Food Safety Modernization Progress Report
Did you know that much of the food that Americans consume originate from countries outside of the United States? The Food Safety Modernization Act (FSMA), signed into law back in January 2011, addresses imported food as well as food produced in the United States. Major accomplishments include a final rule and four proposed rules.Here is a synopsis of the final and proposed rules.
Final Rule Administrative Detention of Food
Criteria Used to Order Administrative Detention of Food for Human or Animal Consumption which amended the criteria for administrative detention to prevent potentially unsafe food from reaching the marketplace. The final rule issued February 2013 adopts the interim final rule, “Criteria Used to Order Administrative Detention of Food for Human or Animal Consumption,” published in May 2011, without change.
Guidance For Industry on Administrative Detention
On March 7, FDA released a revised guidance on administrative detention entitled “Guidance for Industry: What You Need to Know About Administrative Detention of Foods; Small Entity Compliance Guide.”
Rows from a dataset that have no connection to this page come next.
variable {fs : List Fld}

theorem State.Keeps.refl (s : State) : s.Keeps fs s := ⟨fun _ _ _ => rfl⟩

theorem State.Keeps.trans {s t u : State} (h : s.Keeps fs t) (h2 : t.Keeps fs u) : s.Keeps fs u :=
  ⟨fun f hf i => (h2.rd f hf i).trans (h.rd f hf i)⟩

theorem State.Keeps.on {s t : State} (h : s.Keeps fs t) {f : Fld} (hf : f ∈ fs) (i : Nat) : t.on f i = s.on f i :=
  congrArg (· == 1) (h.rd f hf i)

theorem State.Keeps.foldl {α : Type} {g : State → α → State} (hg : ∀ (s : State) a, s.Keeps fs (g s a)) (l : List α) (s : State) :
    s.Keeps fs (l.foldl g s) :=
  ⟨fun f hf i => fold_keeps g (fun s => s.rd f i) (fun s a => (hg s a).rd f hf i) l s⟩

theorem State.Keeps.ite {s a b : State} {c : Prop} [Decidable c] (ha : s.Keeps fs a) (hb : s.Keeps fs b) :
    s.Keeps fs (if c then a else b) := by
  split
  · exact ha
  · exact hb

/-- An operation keeps the fields of the registers that it does not touch. -/
theorem Does.keeps {F R : Nat} {s t : State} (h : Does F R s t) (hR : ∀ f ∈ fs, R.testBit f.reg.ctorIdx = false) : s.Keeps fs t :=
  ⟨fun f hf i => h.rd f i 0 (hR f hf)⟩

/-- A write of another field keeps some fields. -/
theorem State.wr_keeps (s : State) {f : Fld} (v i : Nat) (h : ∀ g ∈ fs, f.reg ≠ g.reg ∨ f.lo ≠ g.lo) : s.Keeps fs (s.wr f v i) :=
  ⟨fun g hg _ => State.rd_wr_ne _ _ _ _ _ _ (h g hg)⟩

end Keeps

theorem State.emit_joins (s : State) {r : EvRec} {ring : Nat} (h : r.ring = some ring) : r ∈ (s.emit r).evq := by
  rw [State.emit, h]
  exact List.mem_append_right _ (List.mem_singleton.2 rfl)

theorem State.raise_evq (s : State) (src info : Nat) (payload : List Nat) (stamp : Stamp) :
    (s.raise src info payload stamp).evq = (s.emit (EvRec.mk src 1 stamp (s.seqs.at 0 src) info payload (s.routeOf src))).evq := rfl

/-- The record of a raised event waits for its ring (R397). -/
theorem State.raise_raised (s : State) (src info : Nat) (payload : List Nat) (stamp : Stamp) :
    s.raised (s.raise src info payload stamp) src info stamp := by
  intro ring h
  rw [State.raise_evq]
  exact List.any_eq_true.2 ⟨_, s.emit_joins (r := EvRec.mk src 1 stamp (s.seqs.at 0 src) info payload (s.routeOf src)) h, by simp [h]⟩

end Sys2Proof.Machine
end

/-! ### Scope: writes to the aperture -/

section
namespace Sys2Proof.Machine

open Sys2Proof

/-- A division by a stride, 0 where there is none (R579). -/
theorem stride_div_add (d s : Nat) : s * (if s = 0 then 0 else d / s) + (if s = 0 then d else d % s) = d := by
  split
  · omega
  · exact Nat.div_add_mod d s

/-- A register's instances lie at their offsets (R579). -/
theorem Reg.at?_offset {r : Reg} {off i j : Nat} (h : r.at? off = some (i, j)) :
    (RegAt.mk r i j).offset = off ∧ i < r.place.n1 ∧ j < r.place.n2 := by
  simp only [Reg.at?, Option.ite_none_left_eq_some, Option.ite_none_right_eq_some, Option.some.injEq, Prod.mk.injEq] at h
  obtain ⟨hb, ⟨hi, hj, hz⟩, rfl, rfl⟩ := h
  refine ⟨?_, hi, hj⟩
  have h1 := stride_div_add (off - r.place.base) r.place.s1
  have h2 := stride_div_add (if r.place.s1 = 0 then off - r.place.base else (off - r.place.base) % r.place.s1) r.place.s2
  simp only [RegAt.offset]
  omega

/-- Every register lies below the aperture in each of its units (R578). -/
theorem Reg.below_aperture (r : Reg) :
    r.place.base + r.place.s1 * (r.place.n1 - 1) + r.place.s2 * (r.place.n2 - 1) < 0x100000 := by
  cases r <;> decide

theorem decodeOffset_aperture {off : Nat} (h : 0x100000 ≤ off) : decodeOffset off = none := by
  refine List.findSome?_eq_none_iff.2 fun r _ => Option.map_eq_none_iff.2 ?_
  by_contra hne
  obtain ⟨⟨i, j⟩, hij⟩ := Option.ne_none_iff_exists'.1 hne
  obtain ⟨ho, hi, hj⟩ := Reg.at?_offset hij
  have hlim := r.below_aperture
  have h1 := Nat.mul_le_mul_left r.place.s1 (Nat.le_sub_one_of_lt hi)
  have h2 := Nat.mul_le_mul_left r.place.s2 (Nat.le_sub_one_of_lt hj)
  simp only [RegAt.offset] at ho
  omega

/-- The aperture is the last block of the window, which the parsnip does not serve. -/
theorem parsnipBlock_aperture {off : Nat} (h : 0x100000 ≤ off) : parsnipBlock (blockOf off).1 = false := by
  have hb (b : Nat) (hb : b ≤ 0x100000) : b ≤ off := hb.trans h
  have : (blockOf off).1 = 23 := by
    simp [blockOf, hb]
  rw [this]
  rfl

/-- An access to the aperture, in DEEP, asks for a wake; a write of it is answered and does nothing else (R467, R580). -/
theorem State.access_aperture {s : State} {off : Nat} (h : 0x100000 ≤ off)
    (hstage : ¬(s.rd F.RST_STAT_STAGE < 3 ∨ s.rd F.RST_STAT_STAGE = 15)) (from_ : XFrom) (v : Nat) :
    s.access from_ true off v = (if s.power = 4 then s.askWake 0 else s).answer from_ true 0 0 := by
  simp [State.access, decodeOffset_aperture h, hstage, parsnipBlock_aperture h]

theorem State.svp_askWake (s : State) (cause : Nat) : (s.askWake cause).svp = s.svp := by
  unfold State.askWake
  split <;> rfl

/-- Settles O32: no register lies in the aperture, so a write of it is only answered. -/
theorem apertureWritesDoNothing : Obligations.ApertureWritesDoNothing := by
  unfold Obligations.ApertureWritesDoNothing
  have stage {s : State} (h3 : 3 ≤ s.rd F.RST_STAT_STAGE) (h15 : s.rd F.RST_STAT_STAGE ≠ 15) :
      ¬(s.rd F.RST_STAT_STAGE < 3 ∨ s.rd F.RST_STAT_STAGE = 15) := by omega
  refine ⟨fun s dev offset value hd ho h4 ha h3 h15 => ?host, fun s dev offset value hd ho h4 hp => ?awake,
    fun s off v tag ho h3 h15 => ?fabric, fun s off v ho h3 h15 => ?svp⟩
  case host =>
    rw [exec_registerWrite, State.hostAccess_own ⟨ha, h3, h15⟩ hd h4, State.access_aperture ho (stage h3 h15)]
    rfl
  case awake =>
    rw [exec_registerWrite]
    by_cases hw : s.anchor = true ∧ 3 ≤ s.rd F.RST_STAT_STAGE ∧ s.rd F.RST_STAT_STAGE ≠ 15
    · obtain ⟨ha, h3, h15⟩ := hw
      rw [State.hostAccess_own ⟨ha, h3, h15⟩ hd h4, State.access_aperture ho (stage h3 h15), if_neg hp]
      rfl
    · have hclosed : s.anchor = false ∨ s.rd F.RST_STAT_STAGE < 3 ∨ s.rd F.RST_STAT_STAGE = 15 := by
        cases ha : s.anchor
        · exact .inl rfl
        · right
          simp only [ha, true_and] at hw
          omega
      rw [State.hostAccess, if_pos hclosed]
  case fabric =>
    rw [State.access_aperture ho (stage h3 h15)]
    rfl
  case svp =>
    rw [State.access_aperture ho (stage h3 h15)]
    split
    · rw [← s.svp_askWake 0]
      rfl
    · rfl

end Sys2Proof.Machine
end

/-! ### Scope: the measurements of the PMUs -/

section
namespace Sys2Proof.Machine

open Sys2Proof

section Phases

variable {s : State} {q : PinId}

/-- A conversion of a pin in its measurement: what the pin holds once it has ended at t (R318, R319, R323). -/
def PmuX.converted (p : PmuX) (e : PmuSetup) (r : Int) (flags : Nat) (corr : Int) (t : Stamp) : PmuX :=
  let x := { p with samples := p.samples ++ [ofSigned 33 r], taken := p.taken + 1, convEnd := some t, lastEnd := t, trigNext := none
                    flags := flags, corr := corr }
  if x.taken ≥ e.nM1 + 1 then x.toDisconnect e.keep t else x

theorem PmuX.converted_shows (p : PmuX) (e : PmuSetup) (r : Int) (flags : Nat) (corr : Int) (t : Stamp) :
    let x := p.converted e r flags corr t
    x.taken = p.taken + 1 ∧ x.lastEnd = t ∧ x.trigNext = none ∧ x.samples = p.samples ++ [ofSigned 33 r] := by
  unfold PmuX.converted
  dsimp only
  split <;> exact ⟨rfl, rfl, rfl, rfl⟩

theorem PmuX.converted_more {p : PmuX} {e : PmuSetup} (h : p.taken < e.nM1) (r : Int) (flags : Nat) (corr : Int) (t : Stamp) :
    (p.converted e r flags corr t).phase = p.phase := by
  rw [PmuX.converted, if_neg (Nat.not_le.2 (Nat.succ_lt_succ h))]

theorem PmuX.converted_last {p : PmuX} {e : PmuSetup} (h : e.nM1 ≤ p.taken) (r : Int) (flags : Nat) (corr : Int) (t : Stamp) :
    (p.converted e r flags corr t).phase = 4 ∧ (p.converted e r flags corr t).until_ = t + (if e.keep then 0 else ticks 1500) := by
  rw [PmuX.converted, if_pos (Nat.succ_le_succ h)]
  refine ⟨rfl, ?_⟩
  cases hk : e.keep with
  | true => simp [PmuX.toDisconnect]
  | false => simp [PmuX.toDisconnect, after]

/-- The pin of an operation that counts an event shows what was put there. -/
theorem State.pin_setPin_pulse (s : State) (q : Nat) (x : PinX) (code unit : Nat) :
    ((s.setPin q x).pulse code unit).pin q = x :=
  (Does.pinX (State.pulse_does ..) (by decide) q).trans (State.pin_setPin ..)

/-- A conversion whose time has come ends; a voltage without a unit change is sampled as it was measured (R315, R318, R323). -/
theorem exec_conversion {e : PmuSetup} {t0 : Stamp} (he : e = (s.pmuEntry (s.pin q).pmu.setup).getD {}) (value : Int) (clamp ovr : Bool)
    (hph : (s.pin q).pmu.phase = 3)
    (ht0 : (if e.trig = 0 then some ((s.pin q).pmu.convEnd.getD (s.pin q).pmu.trigT) else (s.pin q).pmu.trigNext) = some t0)
    (hend : reached (after t0 (convTicks e.conv)) s.now = true) :
    ∃ r flags corr, exec (.conversion q value clamp ovr) s = .next ((s.setPin q { s.pin q with
        pmu := (s.pin q).pmu.converted e r flags corr (after t0 (convTicks e.conv)) }).pulse 0x3D q) ∧
      (e.mode = 0 → e.iunit = false → value.natAbs ≤ 2147483647 → r = value) := by
  subst he
  refine ⟨?r, ?flags, ?corr, ?runs, fun hmode hunit hval => ?reading⟩
  case runs =>
    change execConversion q value clamp ovr s = _
    unfold execConversion
    dsimp only
    rw [ht0]
    dsimp only
    rw [if_neg (by simp [hph, hend])]
    rfl
  case reading =>
    simp only [hmode, hunit, if_true, Bool.false_eq_true, if_false, sat32]
    rw [if_neg (by omega), if_neg (by omega)]

theorem exec_connectEnd (hph : (s.pin q).pmu.phase = 1) (hend : reached (s.pin q).pmu.until_ s.now = true) :
    exec (.connectEnd q) s = .next (s.setPin q { s.pin q with pmu := { (s.pin q).pmu with
      phase := 2, until_ := after (s.pin q).pmu.until_ (((s.pmuEntry (s.pin q).pmu.setup).getD {}).settle * tUs) } }) :=
  congrArg Host.Outcome.next (if_neg (by simp [hph, hend]))

theorem exec_settleEnd (hph : (s.pin q).pmu.phase = 2) (hend : reached (s.pin q).pmu.until_ s.now = true) :
    exec (.settleEnd q) s = .next (s.setPin q { s.pin q with pmu := { (s.pin q).pmu with phase := 3, trigT := (s.pin q).pmu.until_ } }) :=
  congrArg Host.Outcome.next (if_neg (by simp [hph, hend]))

theorem exec_triggerTimeout {e : PmuSetup} (he : e = (s.pmuEntry (s.pin q).pmu.setup).getD {}) (hph : (s.pin q).pmu.phase = 3)
    (htrig : e.trig ≠ 0) (hnext : (s.pin q).pmu.trigNext = none)
    (hend : reached (after ((s.pin q).pmu.convEnd.getD (s.pin q).pmu.trigT) ((e.tmo + 1) * 64)) s.now = true) :
    exec (.triggerTimeout q) s = .next (s.setPin q { s.pin q with pmu := { (s.pin q).pmu.toDisconnect e.keep
      (after ((s.pin q).pmu.convEnd.getD (s.pin q).pmu.trigT) ((e.tmo + 1) * 64)) with flags := withBit (s.pin q).pmu.flags pTmo } }) := by
  subst he
  exact congrArg Host.Outcome.next (if_neg (by simp [hph, htrig, hnext, hend]))

end Phases

/-! #### The end of a measurement (R318, R320) -/

theorem State.pmuOpen_shows (s : State) (q : Nat) : ((s.pmuOpen q).pin q).pmu.phase = 0 ∧ (s.pmuOpen q).rd F.PIN_PMU_STAT_CONN q = 0 := by
  unfold State.pmuOpen
  simp (disch := decide) [State.rd_wr_ne]

/-- The results of one pin: its block, its state, its record (R326). -/
def State.pmuResult (s0 : State) (m : PmuMeas) (s : State) (q : Nat) : State :=
  let blk := s0.pmuBlock m q
  let s := (List.range 8).foldl (fun s k =>
    let w := blk.getD (k / 2) 0
    s.wr F.PIN_PMU_RES_RES (if k % 2 = 0 then loWord w else hiWord w) q k) s
  let s := s.wr F.PIN_PMU_STAT_STATE 2 q
  if (s0.pmuE m).rec_ then s.record q 6 blk (BitVec.ofNat 64 (blk.getD 0 0)) none else s

/-- The measurement leaves the list; its site takes value, tag and fail (R324, R325). -/
def State.pmuDeliver (s0 : State) (m : PmuMeas) (s : State) : State :=
  let s := { s with pmus := s.pmus.filter (·.tok ≠ m.tok), free := s.free + 1024 }
  match m.site with
  | none => s
  | some n =>
    let s := s.measResult n m.dst m.tok (s0.pmuValue m)
    let s := if (s0.pmuE m).ftag ≠ 0 then s.setTag n (s0.pmuE m).ftag (if m.pins.any (fun q => (s0.pin q).pmu.outOf (s0.pmuE m)) then 2 else 1) else s
    if (s0.pmuE m).limfail ∧ m.pins.any (fun q => (s0.pin q).pmu.outOf (s0.pmuE m)) then s.siteFail n m.seq m.vp else s

theorem State.pmuWrite_eq (s : State) (m : PmuMeas) : s.pmuWrite m = s.pmuDeliver m (m.pins.foldl (s.pmuResult m) s) := rfl

/-- One pin's results as the words of its block, its state and at most a record. -/
theorem State.pmuResult_rd (s0 : State) (m : PmuMeas) (s : State) (q p : Nat) :
    (s0.pmuResult m s q).rd F.PIN_PMU_STAT_STATE p = if p = q then 2 else s.rd F.PIN_PMU_STAT_STATE p := by
  have hrec (u : State) (l : List Nat) (t : Stamp) : (u.record q 6 l t none).rd F.PIN_PMU_STAT_STATE p = u.rd F.PIN_PMU_STAT_STATE p :=
    (u.record_does q 6 l t none).rd F.PIN_PMU_STAT_STATE p 0 (by decide)
  unfold State.pmuResult
  extract_lets blk u v
  have hu : u.rd F.PIN_PMU_STAT_STATE p = s.rd F.PIN_PMU_STAT_STATE p :=
    fold_keeps _ (fun (x : State) => x.rd F.PIN_PMU_STAT_STATE p) (fun _ _ => State.rd_wr_ne _ _ _ _ _ _ (by decide)) _ _
  have hv : v.rd F.PIN_PMU_STAT_STATE p = if p = q then 2 else s.rd F.PIN_PMU_STAT_STATE p := by
    split
    case isTrue h => rw [h]; exact State.rd_wr ..
    case isFalse h => rw [← hu]; exact State.rd_wr_inst _ _ _ _ _ _ _ (.inl h)
  split
  · rw [hrec, hv]
  · exact hv

theorem State.pmuDeliver_shows (s0 : State) (m : PmuMeas) (s : State) :
    (s0.pmuDeliver m s).pmus = s.pmus.filter (·.tok ≠ m.tok) ∧
    ∀ p, (s0.pmuDeliver m s).rd F.PIN_PMU_STAT_STATE p = s.rd F.PIN_PMU_STAT_STATE p := by
  have d : Does 0x8 0x73c0000000000000000000000000000000000000 { s with pmus := s.pmus.filter (·.tok ≠ m.tok), free := s.free + 1024 }
      (s0.pmuDeliver m s) := by
    unfold State.pmuDeliver
    split
    · exact .refl ..
    · refine .ite (fun _ => .step (State.siteFail_does ..) (by decide) (by decide) ?_) (fun _ => ?_) <;>
      exact .ite (fun _ => .step (State.setTag_does ..) (by decide) (by decide) (.step (State.measResult_does ..) (by decide) (by decide) (.refl ..)))
        (fun _ => .step (State.measResult_does ..) (by decide) (by decide) (.refl ..))
  exact ⟨d.pmus (by decide), fun p => d.rd F.PIN_PMU_STAT_STATE p 0 (by decide)⟩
Proposed Rules: Prevention, Produce Safety, Foreign Supplier Verification and Accreditation
- Preventive Controls;
- Produce Safety;
- Foreign Supplier Verification, and
- Third Party Accreditation
Preventive Controls Major Provisions Summary: This proposed rule, issued January 2013, would implement the requirements of FSMA for covered facilities to establish and implement a food safety system that includes hazard analysis and risk-based preventive controls. Specifically, the proposed rule would establish requirements for:
- A written food safety plan;
- Hazard analysis;
- Preventive controls for hazards that are reasonably likely to occur;
- Corrective actions;
- Verification; and
- Associated records.
Produce Safety Major Provisions Summary: This proposed rule would establish science-based minimum standards for the safe growing, harvesting, packing, and holding of produce on farms. The following are the proposed new standards in the following major areas:
- Worker Training and Heath and Hygiene;
- Agricultural Water;
- Equipment, Tools, and Buildings; and
Foreign Supplier Verification Programs (FSVP) for Importers of Food for Humans and Animals Summary: On July 26, 2013, FDA issued proposed regulations that would greatly strengthen the oversight of foods imported for U.S. consumers. Under the Foreign Supplier Verification Program (FSVP) regulations, importers would be required to perform certain risk-based activities to verify that food imported into the United States has been produced in a manner that provides the same level of public health protection as that required of domestic food producers. The FSVP regulations would implement section 301 of the FDA Food Safety Modernization Act (FSMA).
FSVP Requirements: Under the proposed FSVP regulations, an importer would be required to develop, maintain, and follow an FSVP for each food it imports, which, in general, would need to include the following:
- Compliance Status Review
- Hazard Analysis
- Verification Activities
- Corrective Actions
- Periodic Reassessment of the FSVP
- Importer Identification and
Accreditation Rule Summary: On July 26, 2013, the FDA published for public comment its proposed rule to establish a program for accreditation of third-party auditors, also known as certification bodies, to conduct food safety audits and issue certifications of foreign facilities and the foods for humans and animals they produce. The proposed rule would implement Section 307 of the FDA Food Safety Modernization Act (FSMA). The proposed rule contains requirements relating to auditing and certification of foreign food facilities and food under the program and for notifying the FDA of conditions in an audited facility that could cause or contribute to a serious risk to the public health.
Model Accreditation Standards Although not part of the proposed rule, the FDA plans to issue draft model accreditation standards that would specify what qualifications a certification body must have to qualify for accreditation, such as the minimum requirements for education and experience for third-party auditors and their audit agents. FDA will issue the Model Accreditation Standards in draft and open a docket to accept comments. After considering the comments received, the FDA will finalize the standards.
The major issue with these proposals involves the timeframe for these proposed rules. Many will opine that FDA is again “dragging its feet”. After all, the Food Safety Modernization Act was signed into law in early January 2011. Now, over two years later FDA finally announced four proposed rules and only one final rule was solidified. Why did it take so long or did it? The answer is far from clear cut. Perhaps the lengthy timeframe as some would argue is because these are complicated issues and FDA needs to ensure that administrative law due process procedures are adhered to with proper notice and comment. The question remains though as to when the four proposed rules will be finalized. If FDA receives comments that would essentially change the proposed rule in a substantial manner, then FDA would have to return to the “drawing board” and announce a new proposed rule(s). Hopefully, that will not occur as the safety of the United States food supply remains at stake.